* **Action item**
Each entry below has to be written out again without any change.

Start of Block

/-- `n` bytes of a store of the engine; those that no tile has loaded have no stated contents. DEDUCED, log 58. -/
def storeBytes (draw salt n : Nat) (bs : List Byte) : List Byte :=
  bs.take n ++ (List.range (n - bs.length)).map fun i => Config.freeByte draw (salt + i)

/-- The 8-KiB frame of a weight slot; the second of a pair holds what the first one's tile has beyond it (R260). -/
def Core.frame (c : Core) (n : Nat) : List Byte :=
  if (c.slot n).state = 4 then (c.slot (n - 1)).data.drop 8192 else (c.slot n).data

/-- The engine state of one core (Table 21-6). -/
def Core.engineBytes (c : Core) (draw : Nat) : List Byte :=
  let scale (n : Nat) : List Byte := storeBytes draw (2 ^ 20 * n + 2 ^ 16) 2048 (c.slot n).scale
  ((List.range 8).flatMap fun n => (List.range 4096).flatMap fun i => leBytes 4 (tget 0 (c.tile n) i).toNat) ++
    ((List.range 2).flatMap fun n => storeBytes draw (2 ^ 20 * n) 16384 (c.slot n).data ++ scale n) ++
    ((codes 2 16).flatMap fun n => storeBytes draw (2 ^ 20 * n) 8192 (c.frame n) ++ scale n ++
      storeBytes draw (2 ^ 20 * n + 2 ^ 17) 4096 (packIndex (c.slot n).index)) ++
    padTo 256 ((List.range 18).flatMap fun n => (c.slot n).tagBytes) ++
    ((List.range 256).flatMap fun i => leBytes 8 (tget 0 c.codebook i).toNat)

def engineSize : Nat := 399616

/-- The size of a group's area, without its bytes. -/
def Group.areaSize (k : Kernel) (g : Group) : Nat :=
  if g.exited then 64
  else
    let v := ((List.range k.vcount).map fun n => match (g.arch.vreg n).val with | .u _ => 4 | .a _ _ => 8 | .g _ => 128).sum
    round64 (v + 8 * k.scount + 832)

/-- Where the parts of a save area stand: the groups' offsets, the engines' offset, and TOTAL. -/
def Block.areaLayout (b : Block) (gs : List Group) : List Nat × Nat × Nat :=
  let k := b.kernel
  let g0 := round64 (2048 + k.benchMem) + round64 (k.groups * k.spillSz)
  let (offs, e0) := gs.foldl (fun (p : List Nat × Nat) g => (p.1 ++ [p.2], p.2 + g.areaSize k)) ([], g0)
  (offs, e0, e0 + (if 0 < k.nmatrix then k.span * engineSize else 0))

/-- TARMCFG as the header holds it. -/
def Block.tarmWord (b : Block) (bench : Bench) : Nat :=
  (if b.armBegin then 1 else 0) + (if b.armEnd then 2 else 0) + (if b.edgePend then 4 else 0) +
    (if b.edgePend && b.edgeKind = 1 then 8 else 0) + (if bench.throttling then 16 else 0) + bench.cause * 32

/-- The youngest tile index below `next` whose record stands at place `i` of the header's 16 (R134, Table 21-4). -/
def lastTile (next i : Nat) : Option Nat := if i < next then some (next - 1 - (next - 1 - i) % 16) else none

/-- The header (Table 21-4). -/
def Block.headerBytes (b : Block) (s : State) (gs : List Group) (reason : Nat) : List Byte :=
  let k := b.kernel
  let (offs, _, total) := b.areaLayout gs
  let bar (i : Nat) : List Byte :=
    let x := tget {} b.barriers i
    leBytes 4 x.gen ++ leBytes 2 x.tally ++ leBytes 2 x.count
  padTo 2048 (padTo 512 (
    leBytes 4 0x53564B42 ++ leBytes 4 b.ref.task ++ leBytes 4 b.ref.bid ++ leBytes 2 k.groups ++ leBytes 1 k.span ++
    leBytes 1 reason ++ leBytes 4 k.benchMem ++ leBytes 4 k.spillSz ++ leBytes 2 k.vcount ++ leBytes 2 k.scount ++
    leBytes 4 total ++ leBytes 8 s.gtc ++ leBytes 8 (b.tarmWord (s.bench (benchOfCore b.lead))) ++ List.replicate 16 0 ++
    (List.range 16).flatMap bar ++
    ((List.range 16).flatMap fun i =>
      let t := ((lastTile b.recNext i).map fun k => tget 0 b.tileRec k).getD 0
      leBytes 8 (if t < 0 then 2 ^ 64 - 1 else t.toNat)) ++
    leBytes 4 b.recNext ++ leBytes 1 (if b.exhausted then 1 else 0)) ++
    padTo 768 (offs.flatMap fun o => leBytes 4 o))

/-- A save area's bytes, group by group. -/
def Block.areaBytes (b : Block) (s : State) (gs : List Group) (reason : Nat) (spill : List Byte) : List Byte :=
  let k := b.kernel
  b.headerBytes s gs reason ++
    padTo (round64 k.benchMem) ((List.range k.benchMem).map fun o => tget 0 b.bench o) ++
    padTo (round64 (k.groups * k.spillSz)) spill ++ (gs.flatMap fun g => g.areaBytes k) ++
    (if 0 < k.nmatrix then b.cores.flatMap fun c => (s.core c).engineBytes (s.freeCtr + c) else [])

End of Block

* **Result of the exercise**
/-- `n` bytes of a store of the engine; those that no tile has loaded have no stated contents. DEDUCED, log 58. -/
def storeBytes (draw salt n : Nat) (bs : List Byte) : List Byte :=
  bs.take n ++ (List.range (n - bs.length)).map fun i => Config.freeByte draw (salt + i)

/-- The 8-KiB frame of a weight slot; the second of a pair holds what the first one's tile has beyond it (R260). -/
def Core.frame (c : Core) (n : Nat) : List Byte :=
  if (c.slot n).state = 4 then (c.slot (n - 1)).data.drop 8192 else (c.slot n).data

/-- The engine state of one core (Table 21-6). -/
def Core.engineBytes (c : Core) (draw : Nat) : List Byte :=
  let scale (n : Nat) : List Byte := storeBytes draw (2 ^ 20 * n + 2 ^ 16) 2048 (c.slot n).scale
  ((List.range 8).flatMap fun n => (List.range 4096).flatMap fun i => leBytes 4 (tget 0 (c.tile n) i).toNat) ++
    ((List.range 2).flatMap fun n => storeBytes draw (2 ^ 20 * n) 16384 (c.slot n).data ++ scale n) ++
    ((codes 2 16).flatMap fun n => storeBytes draw (2 ^ 20 * n) 8192 (c.frame n) ++ scale n ++
      storeBytes draw (2 ^ 20 * n + 2 ^ 17) 4096 (packIndex (c.slot n).index)) ++
    padTo 256 ((List.range 18).flatMap fun n => (c.slot n).tagBytes) ++
    ((List.range 256).flatMap fun i => leBytes 8 (tget 0 c.codebook i).toNat)

def engineSize : Nat := 399616

/-- The size of a group's area, without its bytes. -/
def Group.areaSize (k : Kernel) (g : Group) : Nat :=
  if g.exited then 64
  else
    let v := ((List.range k.vcount).map fun n => match (g.arch.vreg n).val with | .u _ => 4 | .a _ _ => 8 | .g _ => 128).sum
    round64 (v + 8 * k.scount + 832)

/-- Where the parts of a save area stand: the groups' offsets, the engines' offset, and TOTAL. -/
def Block.areaLayout (b : Block) (gs : List Group) : List Nat × Nat × Nat :=
  let k := b.kernel
  let g0 := round64 (2048 + k.benchMem) + round64 (k.groups * k.spillSz)
  let (offs, e0) := gs.foldl (fun (p : List Nat × Nat) g => (p.1 ++ [p.2], p.2 + g.areaSize k)) ([], g0)
  (offs, e0, e0 + (if 0 < k.nmatrix then k.span * engineSize else 0))

/-- TARMCFG as the header holds it. -/
def Block.tarmWord (b : Block) (bench : Bench) : Nat :=
  (if b.armBegin then 1 else 0) + (if b.armEnd then 2 else 0) + (if b.edgePend then 4 else 0) +
    (if b.edgePend && b.edgeKind = 1 then 8 else 0) + (if bench.throttling then 16 else 0) + bench.cause * 32

/-- The youngest tile index below `next` whose record stands at place `i` of the header's 16 (R134, Table 21-4). -/
def lastTile (next i : Nat) : Option Nat := if i < next then some (next - 1 - (next - 1 - i) % 16) else none

/-- The header (Table 21-4). -/
def Block.headerBytes (b : Block) (s : State) (gs : List Group) (reason : Nat) : List Byte :=
  let k := b.kernel
  let (offs, _, total) := b.areaLayout gs
  let bar (i : Nat) : List Byte :=
    let x := tget {} b.barriers i
    leBytes 4 x.gen ++ leBytes 2 x.tally ++ leBytes 2 x.count
  padTo 2048 (padTo 512 (
    leBytes 4 0x53564B42 ++ leBytes 4 b.ref.task ++ leBytes 4 b.ref.bid ++ leBytes 2 k.groups ++ leBytes 1 k.span ++
    leBytes 1 reason ++ leBytes 4 k.benchMem ++ leBytes 4 k.spillSz ++ leBytes 2 k.vcount ++ leBytes 2 k.scount ++
    leBytes 4 total ++ leBytes 8 s.gtc ++ leBytes 8 (b.tarmWord (s.bench (benchOfCore b.lead))) ++ List.replicate 16 0 ++
    (List.range 16).flatMap bar ++
    ((List.range 16).flatMap fun i =>
      let t := ((lastTile b.recNext i).map fun k => tget 0 b.tileRec k).getD 0
      leBytes 8 (if t < 0 then 2 ^ 64 - 1 else t.toNat)) ++
    leBytes 4 b.recNext ++ leBytes 1 (if b.exhausted then 1 else 0)) ++
    padTo 768 (offs.flatMap fun o => leBytes 4 o))

/-- A save area's bytes, group by group. -/
def Block.areaBytes (b : Block) (s : State) (gs : List Group) (reason : Nat) (spill : List Byte) : List Byte :=
  let k := b.kernel
  b.headerBytes s gs reason ++
    padTo (round64 k.benchMem) ((List.range k.benchMem).map fun o => tget 0 b.bench o) ++
    padTo (round64 (k.groups * k.spillSz)) spill ++ (gs.flatMap fun g => g.areaBytes k) ++
    (if 0 < k.nmatrix then b.cores.flatMap fun c => (s.core c).engineBytes (s.freeCtr + c) else [])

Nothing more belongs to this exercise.